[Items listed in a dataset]
Content starts
-- ==== Sys2Proof/Machine/Control.lean ====
section
/-! DEFINITION. Jumps and branches (42_control_transfer.md R150 to R161). -/

namespace Sys2Proof.Machine

/-- `x[rd] <- snpc; dnpc <- pc + imm_J` (R151, 90_conflicts.md C2). -/
def execJal (rd : RegIdx) (imm : Word) (s : State) : StepOutcome := s.retireTo rd s.snpc (s.pcTarget imm)

/-- `t <- (src1 + imm_I) & ~1; x[rd] <- snpc; dnpc <- t` (R152). -/
def execJalr (rd rs1 : RegIdx) (imm : Word) (s : State) : StepOutcome := s.retireTo rd s.snpc (s.jalrTarget rs1 imm)

/-- Branch if `src1 = src2` (R153). -/
def execBeq (rs1 rs2 : RegIdx) (imm : Word) (s : State) : StepOutcome := s.branch rs1 rs2 imm fun a b => a == b

/-- Branch if `src1 ≠ src2` (R154). -/
def execBne (rs1 rs2 : RegIdx) (imm : Word) (s : State) : StepOutcome := s.branch rs1 rs2 imm fun a b => a != b

/-- Branch if `signed(src1) < signed(src2)` (R155). -/
def execBlt (rs1 rs2 : RegIdx) (imm : Word) (s : State) : StepOutcome := s.branch rs1 rs2 imm ltSigned

/-- Branch if `signed(src1) ≥ signed(src2)` (R156). -/
def execBge (rs1 rs2 : RegIdx) (imm : Word) (s : State) : StepOutcome := s.branch rs1 rs2 imm geSigned

/-- Branch if `unsigned(src1) < unsigned(src2)` (R157). -/
def execBltu (rs1 rs2 : RegIdx) (imm : Word) (s : State) : StepOutcome := s.branch rs1 rs2 imm ltUnsigned

/-- Branch if `unsigned(src1) ≥ unsigned(src2)` (R158). -/
def execBgeu (rs1 rs2 : RegIdx) (imm : Word) (s : State) : StepOutcome := s.branch rs1 rs2 imm geUnsigned

end Sys2Proof.Machine
end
Content ends
THE TASK =>
Extract every line above that contains the word "State".

EXERCISE ANSWER =>
def execJal (rd : RegIdx) (imm : Word) (s : State) : StepOutcome := s.retireTo rd s.snpc (s.pcTarget imm)
def execJalr (rd rs1 : RegIdx) (imm : Word) (s : State) : StepOutcome := s.retireTo rd s.snpc (s.jalrTarget rs1 imm)
def execBeq (rs1 rs2 : RegIdx) (imm : Word) (s : State) : StepOutcome := s.branch rs1 rs2 imm fun a b => a == b
def execBne (rs1 rs2 : RegIdx) (imm : Word) (s : State) : StepOutcome := s.branch rs1 rs2 imm fun a b => a != b
def execBlt (rs1 rs2 : RegIdx) (imm : Word) (s : State) : StepOutcome := s.branch rs1 rs2 imm ltSigned
def execBge (rs1 rs2 : RegIdx) (imm : Word) (s : State) : StepOutcome := s.branch rs1 rs2 imm geSigned
def execBltu (rs1 rs2 : RegIdx) (imm : Word) (s : State) : StepOutcome := s.branch rs1 rs2 imm ltUnsigned
def execBgeu (rs1 rs2 : RegIdx) (imm : Word) (s : State) : StepOutcome := s.branch rs1 rs2 imm geUnsigned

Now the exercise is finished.